Example 2 Figure 2(a) represents the transition system of some Web service. This transition system can be reduced to the graph in Figure 2(b) containing four strongly connected components. The different states, representing each a strongly connected component, are labeled with pairs (x, y) representing the maximum number of symbols (operations) and the coverage of that strongly connected component respectively. These numbers are then used to calculate all the k-trustworthiness levels of all states in the transition system. For example, the k-trustworthiness levels assigned to $ S_1$ are $ \{2, 4, 5, 7, 9\}$. The longest conversation being c$ \cdot$ g$ \cdot$ c$ \cdot$ e$ \cdot$ h$ \cdot$ c$ \cdot$ e$ \cdot$ i$ \cdot$ l.


Figure 2: A transition system (a) with its $ \mathcal{G}^{scc}$ (b)
A transition system with its strongly connected components

Now that for each state we computed all potential k-trustworthiness levels and corresponding conversations (from which to derive conversation policies), the access control enforcement system can proceed through the following phases:

  • Bootstrapping phase - This phase occurs when the subject has its first contact with the Web service. The enforcement system assigns the initial level of trustworthiness $ k$, amongst all possible ones (as computed previously), based on the set of initial credentials provided by the client (e.g., the IP address of the client) and the trust policies of the Web service.
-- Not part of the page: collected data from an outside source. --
-- ==== Sys2Proof/Certificates/Slice0/Obligations.lean ====
section
/-! DEFINITION. The statements for the provers, each a rule of spec/ or a consequence of its rules, and the lists of
instructions and the terms they are stated with. `v` is a byte operand, `w` a 16-bit one. -/

namespace Sys2Proof.Forms

open Sys2Proof.Machine

/-- The eight forms of ADC (30_encoding.md R101). -/
def adcForms (v : Byte) (w : Addr) : List Instr :=
  [.adcImmediate v, .adcZeroPage v, .adcZeroPageX v, .adcAbsolute w, .adcAbsoluteX w, .adcAbsoluteY w,
   .adcPreIndexedIndirectX v, .adcPostIndexedIndirectY v]

/-- The eight forms of AND (30_encoding.md R101). -/
def andForms (v : Byte) (w : Addr) : List Instr :=
  [.andImmediate v, .andZeroPage v, .andZeroPageX v, .andAbsolute w, .andAbsoluteX w, .andAbsoluteY w,
   .andPreIndexedIndirectX v, .andPostIndexedIndirectY v]

/-- The four memory forms of ASL (30_encoding.md R101). -/
def aslMemoryForms (v : Byte) (w : Addr) : List Instr :=
  [.aslZeroPage v, .aslZeroPageX v, .aslAbsolute w, .aslAbsoluteX w]

/-- The recognised arithmetic, logic, compare, increment and decrement instructions, each with its mnemonic (42_unimplemented.md). -/
def arithmeticCompareForms (v : Byte) (w : Addr) : List (Instr × Mnemonic) :=
  [(.bitZeroPage v, .BIT), (.bitAbsolute w, .BIT), (.cmpImmediate v, .CMP), (.cmpZeroPage v, .CMP),
   (.cmpZeroPageX v, .CMP), (.cmpAbsolute w, .CMP), (.cmpAbsoluteX w, .CMP), (.cmpAbsoluteY w, .CMP),
   (.cmpPreIndexedIndirectX v, .CMP), (.cmpPostIndexedIndirectY v, .CMP), (.cpxImmediate v, .CPX),
   (.cpxZeroPage v, .CPX), (.cpxAbsolute w, .CPX), (.cpyImmediate v, .CPY), (.cpyZeroPage v, .CPY),
   (.cpyAbsolute w, .CPY), (.decZeroPage v, .DEC), (.decZeroPageX v, .DEC), (.decAbsolute w, .DEC),
   (.decAbsoluteX w, .DEC), (.dexImplied, .DEX), (.deyImplied, .DEY), (.eorImmediate v, .EOR),
   (.eorZeroPage v, .EOR), (.eorZeroPageX v, .EOR), (.eorAbsolute w, .EOR), (.eorAbsoluteX w, .EOR),
   (.eorAbsoluteY w, .EOR), (.eorPreIndexedIndirectX v, .EOR), (.eorPostIndexedIndirectY v, .EOR),
   (.incZeroPage v, .INC), (.incZeroPageX v, .INC), (.incAbsolute w, .INC), (.incAbsoluteX w, .INC),
   (.inxImplied, .INX), (.inyImplied, .INY), (.oraImmediate v, .ORA), (.oraZeroPage v, .ORA),
   (.oraZeroPageX v, .ORA), (.oraAbsolute w, .ORA), (.oraAbsoluteX w, .ORA), (.oraAbsoluteY w, .ORA),
   (.oraPreIndexedIndirectX v, .ORA), (.oraPostIndexedIndirectY v, .ORA), (.sbcImmediate v, .SBC),
   (.sbcZeroPage v, .SBC), (.sbcZeroPageX v, .SBC), (.sbcAbsolute w, .SBC), (.sbcAbsoluteX w, .SBC),
   (.sbcAbsoluteY w, .SBC), (.sbcPreIndexedIndirectX v, .SBC), (.sbcPostIndexedIndirectY v, .SBC)]

/-- The recognised loads and stores, each with its mnemonic (42_unimplemented.md). -/
def loadStoreForms (v : Byte) (w : Addr) : List (Instr × Mnemonic) :=
  [(.ldaImmediate v, .LDA), (.ldaZeroPage v, .LDA), (.ldaZeroPageX v, .LDA), (.ldaAbsolute w, .LDA),
   (.ldaAbsoluteX w, .LDA), (.ldaAbsoluteY w, .LDA), (.ldaPreIndexedIndirectX v, .LDA),
   (.ldaPostIndexedIndirectY v, .LDA), (.ldxImmediate v, .LDX), (.ldxZeroPage v, .LDX),
   (.ldxZeroPageY v, .LDX), (.ldxAbsolute w, .LDX), (.ldxAbsoluteY w, .LDX), (.ldyImmediate v, .LDY),
   (.ldyZeroPage v, .LDY), (.ldyZeroPageX v, .LDY), (.ldyAbsolute w, .LDY), (.ldyAbsoluteX w, .LDY),
   (.staZeroPage v, .STA), (.staZeroPageX v, .STA), (.staAbsolute w, .STA), (.staAbsoluteX w, .STA),
   (.staAbsoluteY w, .STA), (.staPreIndexedIndirectX v, .STA), (.staPostIndexedIndirectY v, .STA),
   (.stxZeroPage v, .STX), (.stxZeroPageY v, .STX), (.stxAbsolute w, .STX), (.styZeroPage v, .STY),
   (.styZeroPageX v, .STY), (.styAbsolute w, .STY)]

/-- The recognised shifts and rotates, each with its mnemonic (42_unimplemented.md). -/
def shiftRotateForms (v : Byte) (w : Addr) : List (Instr × Mnemonic) :=
  [(.lsrZeroPage v, .LSR), (.lsrZeroPageX v, .LSR), (.lsrAbsolute w, .LSR), (.lsrAbsoluteX w, .LSR),
   (.lsrImplied, .LSR), (.rolZeroPage v, .ROL), (.rolZeroPageX v, .ROL), (.rolAbsolute w, .ROL),
   (.rolAbsoluteX w, .ROL), (.rolImplied, .ROL), (.rorZeroPage v, .ROR), (.rorZeroPageX v, .ROR),
   (.rorAbsolute w, .ROR), (.rorAbsoluteX w, .ROR), (.rorImplied, .ROR)]

/-- The recognised branches, each with its mnemonic (42_unimplemented.md). -/
def branchForms (v : Byte) : List (Instr × Mnemonic) :=
  [(.bccRelative v, .BCC), (.bcsRelative v, .BCS), (.beqRelative v, .BEQ), (.bmiRelative v, .BMI),
   (.bneRelative v, .BNE), (.bplRelative v, .BPL), (.bvcRelative v, .BVC), (.bvsRelative v, .BVS)]

/-- The recognised jumps, calls, returns, BRK and NOP, each with its mnemonic (42_unimplemented.md). -/
def controlForms (w : Addr) : List (Instr × Mnemonic) :=
  [(.brkImplied, .BRK), (.jmpAbsolute w, .JMP), (.jmpIndirect w, .JMP), (.jsrAbsolute w, .JSR),
   (.nopImplied, .NOP), (.rtiImplied, .RTI), (.rtsImplied, .RTS)]

/-- The recognised flag instructions, each with its mnemonic (42_unimplemented.md). -/
def flagSetForms : List (Instr × Mnemonic) :=
  [(.clcImplied, .CLC), (.cldImplied, .CLD), (.cliImplied, .CLI), (.clvImplied, .CLV),
   (.secImplied, .SEC), (.sedImplied, .SED), (.seiImplied, .SEI)]

/-- The recognised transfers and stack instructions, each with its mnemonic (42_unimplemented.md). -/
def transferStackForms : List (Instr × Mnemonic) :=
  [(.phaImplied, .PHA), (.phpImplied, .PHP), (.plaImplied, .PLA), (.plpImplied, .PLP),
   (.taxImplied, .TAX), (.tayImplied, .TAY), (.tsxImplied, .TSX), (.txaImplied, .TXA),
   (.txsImplied, .TXS), (.tyaImplied, .TYA)]

/-- The 105 illegal opcode values, as 30_encoding.md R100 lists them. -/
def illegalOpcodes : List Byte :=
  [0x02, 0x03, 0x04, 0x07, 0x0B, 0x0C, 0x0F, 0x12, 0x13, 0x14, 0x17, 0x1A, 0x1B, 0x1C, 0x1F, 0x22, 0x23,
   0x27, 0x2B, 0x2F, 0x32, 0x33, 0x34, 0x37, 0x3A, 0x3B, 0x3C, 0x3F, 0x42, 0x43, 0x44, 0x47, 0x4B, 0x4F,
   0x52] ++
  [0x53, 0x54, 0x57, 0x5A, 0x5B, 0x5C, 0x5F, 0x62, 0x63, 0x64, 0x67, 0x6B, 0x6F, 0x72, 0x73, 0x74, 0x77,
   0x7A, 0x7B, 0x7C, 0x7F, 0x80, 0x82, 0x83, 0x87, 0x89, 0x8B, 0x8F, 0x92, 0x93, 0x97, 0x9B, 0x9C, 0x9E,
   0x9F] ++
  [0xA3, 0xA7, 0xAB, 0xAF, 0xB2, 0xB3, 0xB7, 0xBB, 0xBF, 0xC2, 0xC3, 0xC7, 0xCB, 0xCF, 0xD2, 0xD3, 0xD4,
   0xD7, 0xDA, 0xDB, 0xDC, 0xDF, 0xE2, 0xE3, 0xE7, 0xEB, 0xEF, 0xF2, 0xF3, 0xF4, 0xF7, 0xFA, 0xFB, 0xFC,
   0xFF]

/-- The flags outside `written`, and bit 5, are as before. -/
def FlagsKept (written : List Flag) (p q : Byte) : Prop :=
  (∀ f, f ∉ written → getFlag f q = getFlag f p) ∧ reservedBit q = reservedBit p

/-- Every byte of memory reads as before. -/
def MemoryKept (s t : State) : Prop := ∀ addr, t.mem.read addr = s.mem.read addr

/-- X, Y and SP are as before and FAULT is None. -/
def RegistersKept (s t : State) : Prop :=
  t.x = s.x ∧ t.y = s.y ∧ t.sp = s.sp ∧ t.fault = none
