-- ==== Sys2Proof/Laws/Flags.lean ====
section
/-! SUPPORT. The laws of the status register's operations, flag by flag and for the bit without a name. -/

namespace Sys2Proof.Machine

@[simp] theorem getFlag_setFlag (f g : Flag) (b : Bool) (p : Byte) :
    getFlag g (setFlag f b p) = if g = f then b else getFlag g p := by
  cases f <;> cases g <;> cases b <;> simp [getFlag, setFlag, Flag.bit]

@[simp] theorem reservedBit_setFlag (f : Flag) (b : Bool) (p : Byte) :
    reservedBit (setFlag f b p) = reservedBit p := by
  cases f <;> cases b <;> simp [reservedBit, setFlag, Flag.bit]

/-- A status byte is its seven flags and bit 5. -/
theorem status_ext {p q : Byte} (hf : ∀ f, getFlag f p = getFlag f q)
    (h5 : reservedBit p = reservedBit q) : p = q := by
  apply BitVec.eq_of_getLsbD_eq
  intro i hi
  match i, hi with
  | 0, _ => exact hf .C
  | 1, _ => exact hf .Z
  | 2, _ => exact hf .I
  | 3, _ => exact hf .D
  | 4, _ => exact hf .B
  | 5, _ => exact h5
  | 6, _ => exact hf .V
  | 7, _ => exact hf .N

@[simp] theorem getFlag_setNZ (f : Flag) (r p : Byte) :
    getFlag f (setNZ r p) = if f = .Z then r == 0x00 else if f = .N then r.getLsbD 7 else getFlag f p := by
  simp [setNZ]

@[simp] theorem reservedBit_setNZ (r p : Byte) : reservedBit (setNZ r p) = reservedBit p := by
  simp [setNZ]

/-- ADC's status byte, flag by flag. -/
theorem getFlag_adcFlags (f : Flag) (acc val p : Byte) :
    getFlag f (adcFlags acc val p) =
      match f with
      | .N => (adcResult acc val (getFlag .C p)).getLsbD 7
      | .Z => adcResult acc val (getFlag .C p) == 0x00
      | .V => adcOverflow acc val (getFlag .C p)
      | .C => adcCarry acc val (getFlag .C p)
      | .B => getFlag .B p
      | .D => getFlag .D p
      | .I => getFlag .I p := by
  cases f <;> simp [adcFlags]

@[simp] theorem reservedBit_adcFlags (acc val p : Byte) :
    reservedBit (adcFlags acc val p) = reservedBit p := by
  simp [adcFlags]

/-- ASL's status byte, flag by flag. -/
theorem getFlag_aslFlags (cfg : Config) (f : Flag) (v p : Byte) :
    getFlag f (aslFlags cfg v p) =
      match f with
      | .N => (aslResult v).getLsbD 7
      | .Z => aslResult v == 0x00
      | .C => if cfg.aslCarry = .canonical then v.getLsbD 7 else getFlag .C p
      | .V => getFlag .V p
      | .B => getFlag .B p
      | .D => getFlag .D p
      | .I => getFlag .I p := by
  cases h : cfg.aslCarry <;> cases f <;> simp [aslFlags, h]

@[simp] theorem reservedBit_aslFlags (cfg : Config) (v p : Byte) :
    reservedBit (aslFlags cfg v p) = reservedBit p := by
  cases h : cfg.aslCarry <;> simp [aslFlags, h]

/-! The arithmetic of ADC and ASL in natural numbers. -/

theorem adcSum_lt (acc val : Byte) (c : Bool) : adcSum acc val c < 512 := by
  have := acc.isLt
  have := val.isLt
  have := Bool.toNat_lt c
  unfold adcSum; omega

theorem adcResult_toNat (acc val : Byte) (c : Bool) :
    (adcResult acc val c).toNat = (acc.toNat + val.toNat + c.toNat) % 256 := by
  simp [adcResult, adcSum]

theorem adcCarry_eq (acc val : Byte) (c : Bool) :
    adcCarry acc val c = decide (256 ≤ acc.toNat + val.toNat + c.toNat) := by
  have h := adcSum_lt acc val c
  unfold adcCarry
  rw [Nat.testBit_eq_decide_div_mod_eq, decide_eq_decide]
  unfold adcSum at h ⊢; omega

theorem adcOverflow_eq (acc val : Byte) (c : Bool) :
    adcOverflow acc val c =
      (decide (128 ≤ acc.toNat % 128 + val.toNat % 128 + c.toNat) ^^
        decide (256 ≤ acc.toNat + val.toNat + c.toNat)) := by
  have low7 (v : Byte) : (v &&& 0x7F).toNat = v.toNat % 128 := by
    rw [BitVec.toNat_and]; exact Nat.and_two_pow_sub_one_eq_mod v.toNat 7
  have := Bool.toNat_lt c
  simp only [adcOverflow, low7, adcCarry_eq]
  congr 1
  rw [Nat.testBit_eq_decide_div_mod_eq, decide_eq_decide]; omega

theorem aslResult_toNat (v : Byte) : (aslResult v).toNat = 2 * v.toNat % 256 := by
  simp only [aslResult, BitVec.toNat_shiftLeft, Nat.shiftLeft_eq]; omega

end Sys2Proof.Machine
end

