-- ==== Sys2Proof/Laws/Engine.lean ====
section
/-! SUPPORT. What the engine can do, said once: when `execute` answers a next state, an error was raised or one
of the four semantic functions completed; and the meanings and `step` in its terms. -/

namespace Sys2Proof.Machine

variable {cfg : Config} {m : Mnemonic} {mode : AddressMode} {s t : State}

/-- `execute` of a running block raised an error: the mnemonic has no semantic function, or the pair has no
row or no resolvable mode. -/
def Raised (cfg : Config) (m : Mnemonic) (mode : AddressMode) (s t : State) : Prop :=
  (semanticOf cfg m = none ∧ t = s.raise (.notYetImplemented m)) ∨
  (semanticOf cfg m ≠ none ∧ t = s.raise (.unsupportedAddressingMode m mode))

/-- `execute` of a running block completed, in the six steps of 30_encoding.md R106. -/
def Completed (cfg : Config) (m : Mnemonic) (mode : AddressMode) (s t : State) : Prop :=
  ∃ k, metricsOf cfg m mode.variant = some k ∧
  ((∃ val extra, m = .ADC ∧ resolveValue .ADC mode s.x s.y s.mem = .ok (val, extra) ∧
      ¬(cfg.decimalAdc = .refuse ∧ getFlag .D s.p = true) ∧
      t = ((s.setA (adcResult s.a val (getFlag .C s.p))).setP (adcFlags s.a val s.p)).retire
            k.bytes (k.cycles + extra)) ∨
   (∃ val extra, m = .AND ∧ resolveValue .AND mode s.x s.y s.mem = .ok (val, extra) ∧
      t = (andA val s).retire k.bytes (k.cycles + extra)) ∨
   (m = .ASL ∧ mode = .implied ∧ t = (aslA cfg s).retire k.bytes k.cycles) ∨
   (∃ ea extra, m = .ASL ∧ mode ≠ .implied ∧ resolveAddress .ASL mode s.x s.y s.mem = .ok (ea, extra) ∧
      t = (aslM cfg ea s).retire k.bytes (k.cycles + extra)))

theorem execute_stopped {e : BlockError} (h : s.fault = some e) :
    execute cfg m mode s = .fault (.stopped e) := by
  simp [execute, h]

theorem semanticOf_cases (cfg : Config) (m : Mnemonic) :
    (m = .ADC ∧ semanticOf cfg m = some (.onValue (adc cfg))) ∨
    (m = .AND ∧ semanticOf cfg m = some (.onValue (fun val s => .ok (andA val s)))) ∨
    (m = .ASL ∧ semanticOf cfg m = some (.readModifyWrite (aslA cfg) (aslM cfg))) ∨
    (m ≠ .ADC ∧ m ≠ .AND ∧ m ≠ .ASL ∧ semanticOf cfg m = none) := by
  cases m <;> simp [semanticOf]

theorem execute_notYetImplemented (hf : s.fault = none) (h : semanticOf cfg m = none) :
    execute cfg m mode s = .next (s.raise (.notYetImplemented m)) := by
  simp [execute, hf, h]

theorem execute_noRow (hf : s.fault = none) (hs : semanticOf cfg m ≠ none)
    (h : metricsOf cfg m mode.variant = none) :
    execute cfg m mode s = .next (s.raise (.unsupportedAddressingMode m mode)) := by
  obtain ⟨f, hs⟩ := Option.ne_none_iff_exists'.mp hs
  simp [execute, hf, h, hs]

theorem execute_adc {k : ExecutionMetrics} {val : Byte} {extra : Nat} (hf : s.fault = none)
    (hk : metricsOf cfg .ADC mode.variant = some k)
    (hv : resolveValue .ADC mode s.x s.y s.mem = .ok (val, extra))
    (hd : ¬(cfg.decimalAdc = .refuse ∧ getFlag .D s.p = true)) :
    execute cfg .ADC mode s =
      .next (((s.setA (adcResult s.a val (getFlag .C s.p))).setP (adcFlags s.a val s.p)).retire
        k.bytes (k.cycles + extra)) := by
  simp only [execute, hf, semanticOf, hk, applySemantic, hv, adc, if_neg hd]

theorem execute_and {k : ExecutionMetrics} {val : Byte} {extra : Nat} (hf : s.fault = none)
    (hk : metricsOf cfg .AND mode.variant = some k)
    (hv : resolveValue .AND mode s.x s.y s.mem = .ok (val, extra)) :
    execute cfg .AND mode s = .next ((andA val s).retire k.bytes (k.cycles + extra)) := by
  simp only [execute, hf, semanticOf, hk, applySemantic, hv]

theorem execute_aslA {k : ExecutionMetrics} (hf : s.fault = none)
    (hk : metricsOf cfg .ASL .implied = some k) :
    execute cfg .ASL .implied s = .next ((aslA cfg s).retire k.bytes k.cycles) := by
  simp [execute, hf, semanticOf, hk, applySemantic, AddressMode.variant]

theorem execute_aslM {k : ExecutionMetrics} {ea : Addr} {extra : Nat} (hf : s.fault = none)
    (hk : metricsOf cfg .ASL mode.variant = some k) (hm : mode ≠ .implied)
    (ha : resolveAddress .ASL mode s.x s.y s.mem = .ok (ea, extra)) :
    execute cfg .ASL mode s = .next ((aslM cfg ea s).retire k.bytes (k.cycles + extra)) := by
  simp only [execute, hf, semanticOf, hk, applySemantic, ha, if_neg hm]

/-- Everything `execute` can do when it answers a next state. -/
theorem execute_next (h : execute cfg m mode s = .next t) :
    s.fault = none ∧ (Raised cfg m mode s t ∨ Completed cfg m mode s t) := by
  cases hf : s.fault with
  | some e => simp [execute_stopped hf] at h
  | none =>
    refine ⟨rfl, ?_⟩
    by_cases hne : semanticOf cfg m = none
    · rw [execute_notYetImplemented hf hne] at h
      cases h; exact .inl (.inl ⟨hne, rfl⟩)
    cases hk : metricsOf cfg m mode.variant with
    | none =>
      rw [execute_noRow hf hne hk] at h
      cases h; exact .inl (.inr ⟨hne, rfl⟩)
    | some k =>
    obtain ⟨rfl, hs⟩ | ⟨rfl, hs⟩ | ⟨rfl, hs⟩ | ⟨-, -, -, hs⟩ := semanticOf_cases cfg m
    · simp only [execute, hf, hs, hk, applySemantic, adc] at h
      split at h <;> rename_i ha
      · cases h
        split at ha <;> rename_i hv
        · cases ha
        · by_cases hd : cfg.decimalAdc = .refuse ∧ getFlag .D s.p = true
          · rw [if_pos hd] at ha; cases ha
          · rw [if_neg hd] at ha; cases ha
            exact .inr ⟨k, hk, .inl ⟨_, _, rfl, hv, hd, rfl⟩⟩
      · cases h
        split at ha <;> rename_i hv
        · cases ha; exact .inl (.inr ⟨hne, by rw [resolveValue_error hv]⟩)
        · split at ha <;> cases ha
      · cases h
    · simp only [execute, hf, hs, hk, applySemantic] at h
      split at h <;> rename_i ha
      · cases h
        split at ha <;> rename_i hv <;> cases ha
        exact .inr ⟨k, hk, .inr (.inl ⟨_, _, rfl, hv, rfl⟩)⟩
      · cases h
        split at ha <;> rename_i hv <;> cases ha
        exact .inl (.inr ⟨hne, by rw [resolveValue_error hv]⟩)
      · cases h
    · by_cases hm : mode = .implied
      · subst hm
        rw [execute_aslA hf hk] at h; cases h
        exact .inr ⟨k, hk, .inr (.inr (.inl ⟨rfl, rfl, rfl⟩))⟩
      · cases ha : resolveAddress .ASL mode s.x s.y s.mem with
        | error e =>
          simp only [execute, hf, hs, hk, applySemantic, if_neg hm, ha] at h
          cases h; exact .inl (.inr ⟨hne, by rw [resolveAddress_error ha]⟩)
        | ok r =>
          rw [execute_aslM hf hk hm ha] at h; cases h
          exact .inr ⟨k, hk, .inr (.inr (.inr ⟨_, _, rfl, hm, ha, rfl⟩))⟩
    · exact absurd hs hne

/-- Every meaning is the engine's run of its own pair with the active parameters. -/
theorem exec_eq_execute (i : Instr) (s : State) :
    exec i s = execute activeConfig i.mnemonic i.mode s := by
  cases i <;> rfl

theorem step_eq_stepWith (s : State) : step s = stepWith activeConfig s := by
  cases hf : s.fault <;> cases hi : fetch s.mem s.pc <;>
    simp [step, stepWith, hf, hi, decodeAt_active, Except.map, exec_eq_execute]

theorem stepWith_stopped {e : BlockError} (h : s.fault = some e) :
    stepWith cfg s = .fault (.stopped e) := by
  simp [stepWith, h]

/-- Everything a step can do when it answers a next state, for any parameters. -/
theorem stepWith_next (h : stepWith cfg s = .next t) :
    s.fault = none ∧
    ((decodeRow cfg (s.mem.read s.pc) = none ∧ t = s.raise (.illegalOpcode (s.mem.read s.pc))) ∨
     (∃ m mode, decodeAt cfg s.mem s.pc s.cyc = .ok (m, mode) ∧
        (Raised cfg m mode s t ∨ Completed cfg m mode s t))) := by
  cases hf : s.fault with
  | some e => simp [stepWith_stopped hf] at h
  | none =>
    refine ⟨rfl, ?_⟩
    cases hi : decodeAt cfg s.mem s.pc s.cyc with
    | error e =>
      obtain ⟨hn, rfl⟩ := decodeAt_error hi
      simp only [stepWith, hf, hi] at h
      cases h; exact .inl ⟨hn, rfl⟩
    | ok r =>
      simp only [stepWith, hf, hi] at h
      exact .inr ⟨r.1, r.2, rfl, (execute_next h).2⟩

/-- Everything a step can do when it answers a next state. -/
theorem step_next (h : step s = .next t) :
    s.fault = none ∧
    ((fetch s.mem s.pc = .error (.illegalOpcode (s.mem.read s.pc)) ∧
        t = s.raise (.illegalOpcode (s.mem.read s.pc))) ∨
     (∃ i, fetch s.mem s.pc = .ok i ∧
        (Raised activeConfig i.mnemonic i.mode s t ∨ Completed activeConfig i.mnemonic i.mode s t))) := by
  cases hf : s.fault with
  | some e => simp [step, hf] at h
  | none =>
    refine ⟨rfl, ?_⟩
    cases hi : fetch s.mem s.pc with
    | error e =>
      obtain ⟨-, rfl⟩ := fetch_error hi
      simp only [step, hf, hi] at h
      cases h; exact .inl ⟨rfl, rfl⟩
    | ok i =>
      simp only [step, hf, hi, exec_eq_execute] at h
      exact .inr ⟨i, rfl, (execute_next h).2⟩

/-! What a completed instruction leaves unchanged, whichever it is. -/

theorem Completed.fault (h : Completed cfg m mode s t) : t.fault = s.fault := by
  obtain ⟨k, -, ⟨_, _, -, -, -, rfl⟩ | ⟨_, _, -, -, rfl⟩ | ⟨-, -, rfl⟩ | ⟨_, _, -, -, -, rfl⟩⟩ := h <;> rfl

theorem Completed.registers (h : Completed cfg m mode s t) : t.x = s.x ∧ t.y = s.y ∧ t.sp = s.sp := by
  obtain ⟨k, -, ⟨_, _, -, -, -, rfl⟩ | ⟨_, _, -, -, rfl⟩ | ⟨-, -, rfl⟩ | ⟨_, _, -, -, -, rfl⟩⟩ := h <;>
    exact ⟨rfl, rfl, rfl⟩

end Sys2Proof.Machine
end

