-- ==== Sys2Proof/Laws/Accesses.lean ====
section
/-! SUPPORT. The laws of access lists: only a write changes a byte, and the resolver depends on memory only through
its pointer reads. -/

namespace Sys2Proof.Machine

open Sys2Proof.Safety

theorem byteAfter_append (addr : Addr) (l l' : List Access) (v : Byte) :
    byteAfter addr (l ++ l') v = byteAfter addr l' (byteAfter addr l v) := by
  induction l generalizing v with
  | nil => rfl
  | cons c l ih => cases c <;> exact ih _

theorem byteAfter_fetchAccesses (addr : Addr) (cfg : Config) (mem : Memory) (pc : Addr) (v : Byte) :
    byteAfter addr (fetchAccesses cfg mem pc) v = v := by
  unfold fetchAccesses
  split
  · rfl
  · split <;> split <;> rfl

/-- Memories that agree on the decoder's reads decode alike, with the same reads. -/
theorem decodeAt_of_agree {cfg : Config} {mem mem' : Memory} {pc : Addr}
    (h : AgreeOnReads (fetchAccesses cfg mem pc) mem mem') (cyc : Cycles) :
    fetchAccesses cfg mem' pc = fetchAccesses cfg mem pc ∧
      decodeAt cfg mem' pc cyc = decodeAt cfg mem pc cyc := by
  have h0 : mem'.read pc = mem.read pc := h pc (by unfold fetchAccesses; split <;> simp)
  refine ⟨by simp only [fetchAccesses, h0], ?_⟩
  simp only [decodeAt, h0]
  cases hr : decodeRow cfg (mem.read pc) with
  | none => rfl
  | some r =>
    simp only [AgreeOnReads, fetchAccesses, hr] at h
    have h1 (u : Byte) : (if 2 ≤ r.bytes then mem'.read (pc + 1) else u) =
        if 2 ≤ r.bytes then mem.read (pc + 1) else u :=
      ite_congr rfl (fun hl => h _ (by simp [hl])) fun _ => rfl
    have h2 (u : Byte) : (if r.bytes = 3 then mem'.read (pc + 2) else u) =
        if r.bytes = 3 then mem.read (pc + 2) else u :=
      ite_congr rfl (fun hl => h _ (by simp [hl])) fun _ => rfl
    simp only [h1, h2]

theorem byteAfter_pointerAccesses (addr : Addr) (mode : AddressMode) (x v : Byte) :
    byteAfter addr (pointerAccesses mode x) v = v := by
  unfold pointerAccesses; split <;> rfl

/-- Memories that agree on the pointer bytes resolve alike. -/
theorem resolveAddress_of_agree {m : Mnemonic} {mode : AddressMode} {x y : Byte} {mem mem' : Memory}
    (h : AgreeOnReads (pointerAccesses mode x) mem mem') :
    resolveAddress m mode x y mem' = resolveAddress m mode x y mem := by
  cases mode <;> try rfl
  all_goals
    simp only [AgreeOnReads, pointerAccesses, pointerAddr, List.mem_cons, Access.read.injEq, List.not_mem_nil,
      or_false] at h
    simp [resolveAddress, Memory.read16, h]

end Sys2Proof.Machine
end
If the initial credentials are not sufficient, the access control system assigns to the client the smallest trustworthiness level, or a default level $ \bot$(meaning step-by-step access control), or refuses the access, depending on the trust policies.
  • Once the access control enforcement system assigns a trustworthiness level $ k$to the client, it will ask the client to provide all the required credentials based on the associated access policies computed by the previous algorithm.
  • If the subject provides the requested credentials, it can invoke all operations on paths less or equal to $ k$that lead to final states.
  • If from a given state, the client decides to continue its interaction with the Web service through a path different from those assigned by its k-trustworthiness level, then a new k-level of trust needs to be computed and assigned to the client. The process will then continue as before until the client decides to stop.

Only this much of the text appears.